In a toy "group" there would be only 1 of each toy breed. That's why only 1 Malt.

Anyone know who that Malt or handler was? It had a lot of staining for a show Malt. I've never seen that much 'color' on a Maltese in the ring.


----------



## Bonnie's Mommie (Mar 2, 2006)

> In a toy "group" there would be only 1 of each toy breed. That's why only 1 Malt.
> 
> Anyone know who that Malt or handler was? It had a lot of staining for a show Malt. I've never seen that much 'color' on a Maltese in the ring.[/B]

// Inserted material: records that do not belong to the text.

-- ==== Sys2Proof/Laws/MovesBridge.lean ====
section
/-! SUPPORT. What the operations of Machine/Bridge.lean can do to the memories, the register file, the key slots and the queue: moves, and nothing
else. -/

namespace Sys2Proof.Machine

theorem State.modBrg_moves {s₀ : State} {s : State} {f : BrgSt → BrgSt} (hm : Moves s₀ s) :
    Moves s₀ (State.modBrg s f) := by
  unfold State.modBrg
  repeat' first
    | with_reducible assumption
    | split
    | (conv => arg 2; arg 73; skip
       with_reducible apply Moves.mk)

theorem State.markMalformed_moves {s₀ : State} {s : State} (hm : Moves s₀ s) :
    Moves s₀ (State.markMalformed s) := by
  unfold State.markMalformed
  repeat' first
    | with_reducible assumption
    | with_reducible apply State.count_moves
    | with_reducible apply State.setFld_moves
    | split

theorem doPacket_moves {s₀ : State} {g : Nat} {p : LinkPkt} {good : Bool} {buf : Ecc} {s : State} (hm : Moves s₀ s) :
    Moves s₀ (doPacket g p good buf s) := by
  unfold doPacket
  repeat' first
    | with_reducible assumption
    | (intro _; intros)
    | (extract_lets +onlyGivenNames x; refine (fun (hx : Moves s₀ x) => ?_) ?_; clear_value x; rotate_left; subst x; rotate_right)
    | (extract_lets +onlyGivenNames x; refine (fun (hx : Moves s₀ x.1) => ?_) ?_; clear_value x; rotate_left; subst x; rotate_right)
    | (extract_lets +onlyGivenNames x; first | clear_value x | subst x)
    | with_reducible apply State.markMalformed_moves
    | with_reducible apply State.modGrp_moves
    | with_reducible apply State.raiseCorrs_moves
    | with_reducible apply State.raiseError_moves
    | with_reducible apply State.sendCtl_moves
    | split
    | dsimp only
    | (conv => arg 2; arg 73; skip
       with_reducible apply Moves.mk)

theorem doAck_moves {s₀ : State} {g seqNo : Nat} {s : State} (hm : Moves s₀ s) :
    Moves s₀ (doAck g seqNo s) := by
  unfold doAck
  repeat' first
    | with_reducible assumption
    | (intro _; intros)
    | (extract_lets +onlyGivenNames x; refine (fun (hx : Moves s₀ x) => ?_) ?_; clear_value x; rotate_left; subst x; rotate_right)
    | (extract_lets +onlyGivenNames x; refine (fun (hx : Moves s₀ x.1) => ?_) ?_; clear_value x; rotate_left; subst x; rotate_right)
    | (extract_lets +onlyGivenNames x; first | clear_value x | subst x)
    | with_reducible apply State.modGrp_moves
    | with_reducible apply State.pump_moves
    | split
    | (conv => arg 2; arg 73; skip
       with_reducible apply Moves.mk)

@[simp] theorem execLinkAck_moves {s₀ : State} {g seqNo : Nat} :
    Answered s₀ (execLinkAck g seqNo s₀) := by
  have hm := Moves.refl s₀
  refine answered ?_
  repeat' first
    | with_reducible assumption
    | with_reducible apply doAck_moves
    | split

theorem State.replayAll_moves {s₀ : State} {s : State} {g : Nat} (hm : Moves s₀ s) :
    Moves s₀ (State.replayAll s g) := by
  unfold State.replayAll
  repeat' first
    | with_reducible assumption
    | (intro _; intros)
    | with_reducible apply moves_foldl
    | with_reducible apply moves_foldl_fst
    | with_reducible apply State.frame_moves
    | split

theorem State.replayCounted_moves {s₀ : State} {s : State} {g : Nat} (hm : Moves s₀ s) :
    Moves s₀ (State.replayCounted s g) := by
  unfold State.replayCounted
  repeat' first
    | with_reducible assumption
    | (intro _; intros)
    | with_reducible apply State.count_moves
    | with_reducible apply State.modGrp_moves
    | with_reducible apply State.replayAll_moves
    | split
    | (conv => arg 2; arg 73; skip
       with_reducible apply Moves.mk)

@[simp] theorem execLinkNak_moves {s₀ : State} {g seqNo : Nat} :
    Answered s₀ (execLinkNak g seqNo s₀) := by
  have hm := Moves.refl s₀
  refine answered ?_
  repeat' first
    | with_reducible assumption
    | (intro _; intros)
    | with_reducible apply State.modGrp_moves
    | with_reducible apply State.replayCounted_moves
    | split
    | dsimp only
    | (conv => arg 2; arg 73; skip
       with_reducible apply Moves.mk)

@[simp] theorem execReplayTimeout_moves {s₀ : State} {g : Nat} :
    Answered s₀ (execReplayTimeout g s₀) := by
  have hm := Moves.refl s₀
  refine answered ?_
  repeat' first
    | with_reducible assumption
    | (extract_lets +onlyGivenNames x; refine (fun (hx : Moves s₀ x) => ?_) ?_; clear_value x; rotate_left; subst x; rotate_right)
    | (extract_lets +onlyGivenNames x; refine (fun (hx : Moves s₀ x.1) => ?_) ?_; clear_value x; rotate_left; subst x; rotate_right)
    | (extract_lets +onlyGivenNames x; first | clear_value x | subst x)
    | with_reducible apply State.replayCounted_moves
    | split
    | dsimp only

theorem doCredit_moves {s₀ : State} {g cls hdr data : Nat} {s : State} (hm : Moves s₀ s) :
    Moves s₀ (doCredit g cls hdr data s) := by
  unfold doCredit
  repeat' first
    | with_reducible assumption
    | (intro _; intros)
    | (extract_lets +onlyGivenNames x; refine (fun (hx : Moves s₀ x) => ?_) ?_; clear_value x; rotate_left; subst x; rotate_right)
    | (extract_lets +onlyGivenNames x; refine (fun (hx : Moves s₀ x.1) => ?_) ?_; clear_value x; rotate_left; subst x; rotate_right)
    | (extract_lets +onlyGivenNames x; first | clear_value x | subst x)
    | with_reducible apply State.modGrp_moves
    | with_reducible apply State.pump_moves
    | split
    | (conv => arg 2; arg 73; skip
       with_reducible apply Moves.mk)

I agree, she did have a lot of staining for a show Malt. Her nickname was Lola, but I don't remember anything else.


----------



## starry (Sep 4, 2006)

> I just watched the Toys.. ONe.. that is all...3 1/2 year old, Washington, Settle area
> 
> It was PICKED!!!! YAYA
> 
> ...


Yea, the poodle won bc the judge used to breed poodles is what I figured.








I was glad to at least see a dog that takes alot of grooming effort was rewarded.
I always feel bad for all the other dogs and their handlers.








The malt was sweet but I wonder if the stainning had anything to do with how far she/he won?
Sarah, me and other Lhasa moms..YEH







for the Lhasa who at least made it 4th in the non-sporting group!!!


----------